Deciding if you Need to Do a Feasibility Study

Conduct a Preliminary Analysis

It sounds strange to say that you need to a pre-feasibility study in order to know if you need to do a feasibility study, but it's true! A little bit or early research will help you determine if you need to proceed with a full-blown investigation. We'll explain more in the following steps.

Consider Your Options

Completing a thorough feasibility study is a time-consuming and sometimes expensive process. Thus, you want to try to save your time and money for investigating only the most promising of your ideas. If you're thinking about turning your jam-making into a business, for example, you should carefully identify other possible alternatives to this venture before you decide to jump full steam into a feasibility study. For example, have you considered simply selling your apples at the market?

Assess the Demand for Your Idea

Your friends and relatives may all rave about the jam that you make and give as gifts, but as much as they like your product, it may be the case that consumers in general aren't willing regularly spend extra for an organic, homemade product.
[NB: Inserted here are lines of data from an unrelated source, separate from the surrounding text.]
-- ==== Sys2Proof/Proofs/ReadingBack.lean ====
section
/-! PROOF. Reading back bytes that were written, and the check code of a header (01 R18; 09 R210). -/

namespace Sys2Proof.Machine

/-! ## Reads -/

theorem State.read_eq_map (s : State) (a n : Nat) : s.read a n = (List.range n).map (fun i => s.byte (a + i)) := by
  simp only [State.read, memRange, State.byte]
  refine List.map_congr_left fun i hi => ?_
  have hlt := List.mem_range.mp hi
  exact memGet_filter s.mem (fun k => decide (a ≤ k) && decide (k < a + n)) (a + i) (by simp [hlt])

theorem State.length_read (s : State) (a n : Nat) : (s.read a n).length = n := by simp [State.read_eq_map]

theorem State.read_getD {s : State} {a n i : Nat} (hi : i < n) (d : Byte) : (s.read a n).getD i d = s.byte (a + i) := by
  rw [State.read_eq_map, List.getD_eq_getElem _ _ (by simpa using hi)]
  simp

theorem State.read_congr {s t : State} {a n : Nat} (h : ∀ i, i < n → t.byte (a + i) = s.byte (a + i)) : t.read a n = s.read a n := by
  rw [State.read_eq_map, State.read_eq_map]
  exact List.map_congr_left fun i hi => h i (List.mem_range.mp hi)

/-- What was written reads back. -/
theorem State.read_write (s : State) (a : Nat) (bs : Bytes) : (s.write a bs).read a bs.length = bs := by
  rw [State.read_eq_map]
  refine List.ext_getElem (by simp) fun i hi hi' => ?_
  rw [List.getElem_map, List.getElem_range, State.byte_write_in s a i bs hi', List.getD_eq_getElem _ _ hi']

/-- A part of what was read is a read. -/
theorem State.cut_read (s : State) {a m i n : Nat} (h : i + n ≤ m) : cut (s.read a m) i n = s.read (a + i) n := by
  rw [State.read_eq_map, State.read_eq_map, cut]
  refine List.ext_getElem (by simp; omega) fun j hj hj' => ?_
  simp [Nat.add_assoc]

/-! ## CRC-32C -/

theorem crcShift_lt {p : Nat} (hp : p < 2 ^ 32) (n r : Nat) (hr : r < 2 ^ 32) : crcShift p n r < 2 ^ 32 := by
  induction n generalizing r with
  | zero => exact hr
  | succ n ih =>
    refine ih _ ?_
    split
    · exact Nat.xor_lt_two_pow (by omega) hp
    · omega

theorem crc32c_lt (bs : Bytes) : crc32c bs < 2 ^ 32 := by
  have hfold : ∀ r, r < 2 ^ 32 → bs.foldl (fun r b => crcShift 0x82F63B78 8 (r ^^^ b.toNat)) r < 2 ^ 32 := by
    induction bs with
    | nil => exact fun r hr => hr
    | cons b bs ih =>
      refine fun r hr => ih _ (crcShift_lt (by decide) 8 _ (Nat.xor_lt_two_pow hr ?_))
      have := b.isLt
      omega
  exact Nat.xor_lt_two_pow (hfold _ (by decide)) (by decide)

/-! ## A header of 252 bytes and its CRC -/

/-- The header with its check code. -/
def sealedHeader (h : Bytes) : Bytes := h ++ leBytes 4 (crc32c h)

section
variable {h : Bytes} (hlength : h.length = 252)
include hlength

theorem length_sealedHeader : (sealedHeader h).length = 256 := by
  rw [sealedHeader, List.length_append, length_leBytes, hlength]

theorem take_sealedHeader : (sealedHeader h).take 252 = h := List.take_left' hlength

theorem crc_sealedHeader : leAt (sealedHeader h) 252 4 = crc32c h := by
  have hcut : cut (sealedHeader h) 252 4 = leBytes 4 (crc32c h) := by
    rw [cut, sealedHeader, List.drop_left' hlength, List.take_of_length_le (length_leBytes 4 _).le]
  rw [leAt, hcut, leNat_leBytes]
  exact Nat.mod_eq_of_lt (crc32c_lt h)

theorem cut_sealedHeader {i n : Nat} (hn : i + n ≤ 252) : cut (sealedHeader h) i n = cut h i n := by
  rw [cut, cut, sealedHeader, List.drop_append_of_le_length (by omega), List.take_append_of_le_length (by rw [List.length_drop]; omega)]

/-- A sealed header written to memory is one there. -/
theorem read_sealedHeader {s : State} {a : Nat} (hread : s.read a 256 = sealedHeader h) {i n : Nat} (hn : i + n ≤ 252) :
    s.readLe (a + i) n = leAt h i n := by
  rw [State.readLe, ← s.cut_read (m := 256) (by omega), hread, cut_sealedHeader hlength hn, leAt]

theorem crc_of_sealedHeader {s : State} {a : Nat} (hread : s.read a 256 = sealedHeader h) :
    s.read a 252 = h ∧ s.readLe (a + 252) 4 = crc32c (s.read a 252) := by
  have hfirst : s.read a 252 = h := by
    have hcut := s.cut_read (a := a) (m := 256) (i := 0) (n := 252) (by omega)
    rw [hread, cut, List.drop_zero, take_sealedHeader hlength] at hcut
    exact hcut.symm
  refine ⟨hfirst, ?_⟩
  rw [hfirst, State.readLe, ← s.cut_read (m := 256) (by omega), hread, ← leAt, crc_sealedHeader hlength]

end

end Sys2Proof.Machine
end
Before you decide to invest the time and money into a complete feasibility study, you need to realistically assess whether or not there is a need or demand for your idea. If there is, then you can proceed to study the idea in more depth. If not, then you can move on to your next idea.

If you're hoping to sell locally, visit grocers and survey their shelves: if they have a paltry or non-existent display of homemade or organic jams, this could mean that there is no demand for the product. Similarly, if no or very few vendors at the farmer's market offer jam products, it could be because buyers aren't interested.

If you're hoping to sell online, you can do a key word search for your product and pay attention to the initial results: if it seems like a lot of people are doing brisk business, it's possible that there's demand for your product. You'll later have to determine if you will be able to compete.